Over the next 12 months, 55% of B2B marketers plan to increase their content marketing budget, a sure-fire sign that more marketers are seeing content marketing as a legitimate strategy rather than just a trend.

Unfortunately, as there is so much hype around the “right” and “wrong” ways to practice content marketing, some brands will end up wasting their money and time on unnecessary activities. If your content marketing budget is increasing (or even if it isn’t), steer clear of these eight ways businesses waste their resources on content marketing:

1. Pitching management on the wrong concepts

Content marketing is becoming a widely accepted element of marketing plans among many businesses. But to some high-level managers and executives, it’s still just a buzzword – often associated with household name brands.

As a result of this misconception, pitching higher-ups on content marketing and social media may not get you far. However, although those in management may not understand the latest and greatest in marketing, they do understand helping your audience, especially when it leads to your audience spending money with your brand.

How your resources could be better used: Rather than concentrating your pitch on the ever-elusive concept of content marketingemphasize the notion on which content marketing was built – helping, teaching, and entertaining your customers. This small change in positioning can be the difference between getting funding for your content marketing initiative or not.

2. Living and dying by a full-on content marketing strategy

The first step in the content marketing process is usually creating a strategy: Outline how you will achieve business goals and objectives, define roles and responsibilities, timelines, measurement metrics, etc. (You can download CMI’s guide on how to document your content marketing strategy.) However, a strategy is only useful if you actually use it.

How your resources could be better used: Regrettably, many businesses spend resources on building a well-documented strategy – never to reference it again. CMI research shows that not only do you need to document your strategy, but you also need to use it. However, you can achieve content marketing success without a complete “60-page” strategy. Content calendars, templates, checklists, and even a one-page strategy can go a long way – especially when piloting a new program.

3. Succumbing to content shock

Content shock is the theory that while the content supply on the Internet is growing exponentially, content demand is flat. Of course, as content marketing becomes more mainstream, more and more content is being produced and published. Some businesses waste their time hand-wringing and debating the value of content marketing and inevitably get lazy and complacent, resulting in poorly crafted content being promoted and distributed across the web.

How your resources could be better used: Get beyond the content shock. Instead of worrying about the potential burst of the content bubble, focus your efforts on creating high-quality content that is useful to your audience. Content has been around since the days of the caveman. The best content always rises to the top.

4. Being overwhelmed by storytelling

Yes, being a great storyteller can have advantages when it comes to content creation, but it certainly isn’t necessary for every piece of content. Often people get so caught up in the storytelling aspect of content marketing that they forget about the task at hand: Create content that is truly useful to your audience.

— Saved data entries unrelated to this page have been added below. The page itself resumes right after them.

-- ==== Sys2Proof/Machine/CapoEvents.lean ====
section
/-! DEFINITION. What happens to a Capo core beside its instructions: event acceptance (12 R342-R348), buffered stores (09 R273), the
service ring (09 R283), and TLB invalidations (11 R322-R325). -/

namespace Sys2Proof.Machine

/-! ### Events -/

/-- The offer that a core may accept above a mask level (R342): ACCEPT is 1 and the core runs. -/
def State.offerAbove (s : State) (n level : Nat) : Option (Nat × Nat) :=
  let x := s.core n
  if !s.coreOn n || s.clockStopped || x.held || x.stopped || x.halted || !s.flag CPO_EVT_CTL_ACCEPT n then none
  else match s.offer n with
    | some (i, p) => if level < p then some (i, p) else none
    | none => none

/-- ST with SUP set and IML at a priority. -/
def stEvent (st p : Nat) : Nat := putBits (putBit st 12 true) 8 4 p

/-- The vector of a priority (R343). -/
def State.eventVector (s : State) (n p : Nat) : Nat := (s.get CPO_XVBAR_BASE n * 2 ^ 11 + 0x40 * (0x10 + p)) % 2 ^ 48

/-- The vector of an event replaces the one being entered: the frame stays, IML and the claim take the new event (R345, R346). -/
def State.replaceEvent (s : State) (n i p : Nat) (f : Field) : State :=
  let x := s.core n
  ((s.setCore n { x with st := stEvent x.st p, pc := s.eventVector n p, odd := false }).evClaim n i p).raise f n

/-- An event is accepted at a group boundary: the frame, IML and the claim (R343). Its first handler group ends 12 or 20 cycles after the
last interrupted one, and counts the last of them itself (R344). While a walk of the frame's translation waits, the event is not accepted yet. -/
def State.acceptEvent (s : State) (n i p : Nat) (fe : FrameErr := {}) : State :=
  let x := s.core n
  if s.frameWaits n fe then s
  else match s.stackFrame n x.pc x.st (0x10 + p) (byDie n 11 19) fe with
  | (s, false) => s
  | (s, true) => (s.setCore n { s.core n with st := stEvent (s.core n).st p, entry := true, entryF1 := byDie n 6 4 }).evClaim n i p

/-- The CCLK cycles that core n has counted are `more` more and `less` less in deterministic mode, and open in normal mode. -/
def State.recount (s : State) (n more less : Nat) : State :=
  if s.flag CPO_MODE_DET n then s.set CPO_CYC_COUNT n (min (s.get CPO_CYC_COUNT n + more - less) (2 ^ 64 - 1)) else s.openCount CPO_CYC_COUNT n

/-- An offer reaches the core in entry cycle c: in deterministic mode it replaces the vector from cycle 1 to F2, and F1 of the new vector is
the later of the old F1 and c + 1 (R345). In normal mode the cycles are not fixed. -/
def State.replaceEntry (s : State) (n i p c : Nat) : State :=
  let f := (s.core n).entryF1
  if s.flag CPO_MODE_DET n && (c == 0 || decide (f + byDie n 1 11 < c)) then s
  else
    let g := max f (c + 1)
    let s := s.replaceEvent n i p CPO_EVT_STAT_REPL
    (s.setCore n { s.core n with entryF1 := g }).recount n g f

/-- An offer reaches the core between F2 and the E/W of the first handler group, which does not execute: F1 of the new vector is the next
cycle (R346). -/
def State.replaceLate (s : State) (n i p : Nat) : State :=
  let s := s.replaceEvent n i p CPO_EVT_STAT_LATE
  (s.setCore n { s.core n with entryF1 := (s.core n).entryF1 + byDie n 7 17 }).spend n (byDie n 7 17)

/-- An exit is abandoned in cycle c after the E/W of RETI: A, X, Y, DP and SP are those before RETI, and F1 of the vector is cycle c + 1. In
deterministic mode an offer in the last two cycles comes too late (R348). -/
def State.abandonExit (s : State) (n i p c : Nat) (r : List Nat) : State :=
  let x := s.core n
  let v := fun k => wd (r.getD k 0)
  if s.flag CPO_MODE_DET n && (c == 0 || decide (byDie n 10 18 < c)) then s
  else
    let s := (s.setCore n { x with
      a := v 0, x := v 1, y := v 2, dp := v 3, sp := v 4, st := stEvent (r.getD 5 0) p, pc := s.eventVector n p
      delay := 0, dtgt := 0, undo := none, entry := true, entryF1 := c + 1, odd := false }).evClaim n i p
    (s.recount n (c + byDie n 7 17) (byDie n 12 20)).raise CPO_EVT_STAT_CHAIN n

/-- EVENT_ACCEPTANCE: `w` says where the offer meets the core, with its cycle in an entry or exit (R345-R348). An odd target takes its ALIGN
before an event (09 R260; DESIGN CHOICE, log 165). -/
def execEventAcceptance (n : Core) (w : EvWindow) (s : State) (stack : FrameErr := {}) : Host.Outcome State Fault Refusal :=
  let n := n.val
  let x := s.core n
  match s.offerAbove n (bits x.st 11 8) with
  | none => .next s
  | some (i, p) => match w with
    | .boundary => .next (if x.atBoundary && !x.entry && !x.odd then s.acceptEvent n i p stack else s)
    | .entry c => .next (if x.entry then s.replaceEntry n i p c.toNat else s)
    | .late => .next (if x.entry then s.replaceLate n i p else s)
    | .exit c => .next (match x.undo with
      | some r => s.abandonExit n i p c.toNat r
      | none => s)

/-! ### Stores and service requests -/

/-- BUFFERED_STORE: the oldest store of core n is performed. -/
def execBufferedStore (n : Core) (s : State) : Host.Outcome State Fault Refusal :=
  if s.coreOn n.val then .next (s.drainOne n.val) else .next s

/-- The record of a request (09 R283). -/
def serviceRecord (f : UFlit) : Nat :=
  let p := fun k => f.pay.getD k 0
  p 1 % 2 ^ 64 + (p 2 % 256 + f.srcEnd / 2048 % 8 * 2 ^ 8 + p 3 % 1024 * 2 ^ 11 + p 4 % 16 * 2 ^ 21 + p 5 % 2 * 2 ^ 25 + p 8 % 2 * 2 ^ 26 +
    p 7 % 2 ^ 16 * 2 ^ 32 + p 6 % 2 ^ 16 * 2 ^ 48) * 2 ^ 64

/-- The hub writes a request of core n into the ring in its LSRAM and advances PROD. -/
def State.serviceWrite (s : State) (n : Nat) (f : UFlit) : State :=
  let p := s.get CPO_SVC_RQ_PROD n
  let s := s.portWrite false (lsramBase n + 0x3F000 + 16 * p) ((leBytes 16 (serviceRecord f)).map (BitVec.ofNat 8 ·))
  (s.set CPO_SVC_RQ_PROD n ((p + 1) % 256)).serviceLevel n

/-- SERVICE_REQUEST: the oldest request that has reached core n's endpoint; a full ring leaves it waiting, and behind it the fabric (06 R178). -/
def execServiceRequest (n : Core) (s : State) : Host.Outcome State Fault Refusal :=
  let n := n.val
  let x := s.tile (coreDie n)
  match x.uDelivered.find? (fun f => f.dest == endUnit (coreDie n) (0x10 + n)) with
  | none => .next s
  | some f =>
    if !s.coreOn n || (s.get CPO_SVC_RQ_PROD n + 1) % 256 == s.get CPO_SVC_RQ_CONS n then .next s
    else .next ((s.setTile (coreDie n) { x with uDelivered := x.uDelivered.erase f }).serviceWrite n f)

/-! ### TLB invalidations -/

/-- INVALIDATION_RECEIVED: core n applies the oldest broadcast that has reached it, even while its pipeline is frozen (R324). -/
def execInvalidationReceived (n : Core) (s : State) : Host.Outcome State Fault Refusal :=
  let n := n.val
  let x := s.core n
  match x.invq with
  | [] => .next s
  | q :: t =>
    if s.coreOn n && !x.held then .next (((s.setCore n { x with invq := t }).applyInval n q.k q.a q.x).bump MMU_L2CNT_INVRX n)
    else .next s

/-- INVALIDATION_ACK: core `src` hears that core `n` has applied its oldest broadcast that n has not acknowledged. -/
def execInvalidationAck (src : Core) (n : Core) (s : State) : Host.Outcome State Fault Refusal :=
  match (s.core src.val).bcasts.find? (fun b => b.silent.any (· == n.val)) with
  | none => .next s
  | some b =>
    if (s.core n.val).invq.any (fun q => q.src == src.val && q.id == b.id) then .next s else .next (s.ackInval src.val b.id n.val)

/-- The cores that have not acknowledged some broadcast of core n. -/
def CoreSt.silentCores (x : CoreSt) : List Nat := (List.range 20).filter (fun m => x.bcasts.any (fun b => b.silent.any (· == m)))

/-- TLBSYNC_TIMEOUT: 1,600 CCLK cycles (3,200 FCLK cycles) after a TLBSYNC issued, acknowledgements are missing (R325). -/
def execTlbsyncTimeout (n : Core) (s : State) : Host.Outcome State Fault Refusal :=
  let n := n.val
  let x := s.core n
  match x.syncing with
  | none => .next s
  | some t =>
    if s.tb < t + 3200 then .next s
    else
      let silent := x.silentCores
      let missing := silent.foldl (fun a m => a + 2 ^ m) 0
      let s := ((s.endSync n).set MMU_SYNC_MISSING n missing).raise MMU_SYNC_TIMEOUT n
      let s := s.fault 0x504 0 (coreDie n) n 0xFFFF missing 0
      .next (silent.foldl (fun s m => if (s.core m).stopped then s else s.lecPulse (coreSource m 0x100 0x1F9)) s)

end Sys2Proof.Machine
end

How your resources could be better used: Your content doesn’t need to win the Pulitzer Prize, but it does need to address audience pain points, fill content gaps, and educate.

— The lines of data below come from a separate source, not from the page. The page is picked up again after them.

-- ==== Sys2Proof/Safety.lean ====
section
/-! DEFINITION. The terms that statements use: the banks of the register maps, what a command may write (`Writes`), that two states
agree on everything else (`Keeps`), and the canonical form of the stores (`State.Inv`). -/

namespace Sys2Proof.Machine

/-- The register groups of the address map: clock and beacon, checkpoint, management, fabric, LEC, GEC, Soundpost, power, core,
memory management unit, vector unit, PCIe, trace, boot journal, links, cluster, TME, cell. -/
inductive Bank
  | clk | ckp | mgt | fab | lec | gec | spt | pwr | cpo | mmu | cvu | pci | trc | bj | lnk | clu | tme | cell
  deriving DecidableEq, Repr

/-- The group of a field number (the numbers of `RegMap.lean`: 64 for each register). -/
def bankOf (k : Nat) : Bank :=
  let r := k / 64
  if r < 13 then .clk else if r < 23 then .ckp else if r < 40 then .mgt else if r < 49 then .fab else
  if r < 63 then .lec else if r < 68 then .gec else if r < 72 then .spt else if r < 80 then .pwr else
  if r < 96 then .cpo else if r < 109 then .mmu else if r < 113 then .cpo else if r < 119 then .cvu else
  if r < 120 then .cpo else if r < 135 then .pci else if r < 147 then .trc else if r < 158 then .bj else
  if r < 176 then .lnk else if r < 184 then .clu else if r < 192 then .tme else if r < 196 then .trc else .cell

/-- The group of a register field. -/
def Field.bank (f : Field) : Bank := bankOf (f.id % 65536)

/-- What a command may write: register groups, and one flag for each part of the state beside the registers. -/
structure Writes where
  regs : List Bank := []
  /-- The mode (16 R428). -/
  mode : Bool := false
  /-- The time base. -/
  tb : Bool := false
  /-- The stopped and lost derived clocks. -/
  clockStopped : Bool := false
  /-- Memory, flash and local SRAM bytes. -/
  mem : Bool := false
  /-- The storage of cells. -/
  cells : Bool := false
  /-- The per-tile stores. -/
  tiles : Bool := false
  /-- The per-lane state. -/
  lanes : Bool := false
  /-- Live cluster remap entries. -/
  liveRemap : Bool := false
  /-- Live lane maps. -/
  liveLanes : Bool := false
  /-- LEC inputs that changed and wait for their sample. -/
  fresh : Bool := false
  /-- The margins warned of in this interval. -/
  warned : Bool := false
  /-- Power domains. -/
  dom : Bool := false
  /-- The ready bits. -/
  rdy : Bool := false
  /-- Stroke sequencing. -/
  stroke : Bool := false
  /-- Beacon state. -/
  beacon : Bool := false
  /-- Checkpoint state. -/
  ckp : Bool := false
  /-- The image engine. -/
  img : Bool := false
  /-- SENDs of this cycle. -/
  sends : Bool := false
  /-- Scheduled flits and pads. -/
  flits : Bool := false
  /-- Unscheduled flits and the links used. -/
  uflits : Bool := false
  /-- Trigger records under way. -/
  trigs : Bool := false
  /-- Landings. -/
  landings : Bool := false
  /-- Staged host values. -/
  hostVals : Bool := false
  /-- Host channels. -/
  chans : Bool := false
  /-- The MSI-X table. -/
  msixTab : Bool := false
  /-- The MSI-X pending bits. -/
  msixPba : Bool := false
  /-- The fault log and the EMCY queue. -/
  faults : Bool := false
  /-- Dictionary entries. -/
  ents : Bool := false
  /-- The mailbox owner. -/
  owner : Bool := false
  /-- The refusal of START and its count. -/
  refusals : Bool := false
  /-- The battery-backed store. -/
  backup : Bool := false
  /-- The bring-up sequencer. -/
  boot : Bool := false
  /-- Dictionary transports. -/
  xports : Bool := false
  /-- The persist state. -/
  persist : Bool := false
  /-- The node claim. -/
  claim : Bool := false
  /-- What the module asks of partners' dictionaries. -/
  ldicts : Bool := false
  /-- The flash command and the reads that wait for it. -/
  flash : Bool := false
  /-- The PCIe link and configuration space. -/
  pci : Bool := false
  /-- The test access port. -/
  tap : Bool := false
  /-- The trace block beside its registers. -/
  trace : Bool := false
  /-- Pins. -/
  pins : Bool := false
  /-- The Capo cores beside their registers. -/
  cores : Bool := false
  /-- What the module has sent. -/
  out : Bool := false
  /-- The count of free values taken. -/
  free : Bool := false
  deriving DecidableEq, Repr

5. Excluding departments and teams

Creating content personalized to audience pain points is arguably the most important part of any content marketing strategy. But to do that, you need to know exactly what your audience’s pain points are. What better way to find out what your audience cares about than to ask your employees who spend the most time with customers?

How your resources could be better used: Some marketers may not see the value in involving other departments and teams in the content marketing process, but salespeople and customer service representatives can be extremely valuable resources. As they spend so much time speaking with clients and customers, they know the most common customer complaints, problems, and frustrations. This insight can be used to brainstorm, plan, and create content.

6. Publishing only “perfect” content

It’s understandable to spend time double-checking content for typos and errors before hitting “publish” (you can view this publication checklist from Heidi Cohen). But letting small, insignificant details hold up the publishing process can sometimes do more harm than good. Yes, creating high-quality, compelling content is necessary, but it doesn’t need to be perfect.

How your resources could be better used: The truth is: Sharing a short video or social media post that’s useful is much more efficient than spending time working on a long-winded blog post that’s “perfect,” but not as impactful. Put more time into providing the best, most relevant, and helpful information to your audience in a consumable way, rather than striving for perfection every time. Remember, content waiting for approvals isn’t working for you, it’s just collecting dust.

7. Trying to measure everything

Though concentrating only on certain metrics can be limiting at first, measuring everything can be costly as well. Many businesses get in the weeds trying to measure too much, spending long hours analyzing social media metrics like retweets, shares, and brand awareness, yet not understanding what the data means or if it’s even useful.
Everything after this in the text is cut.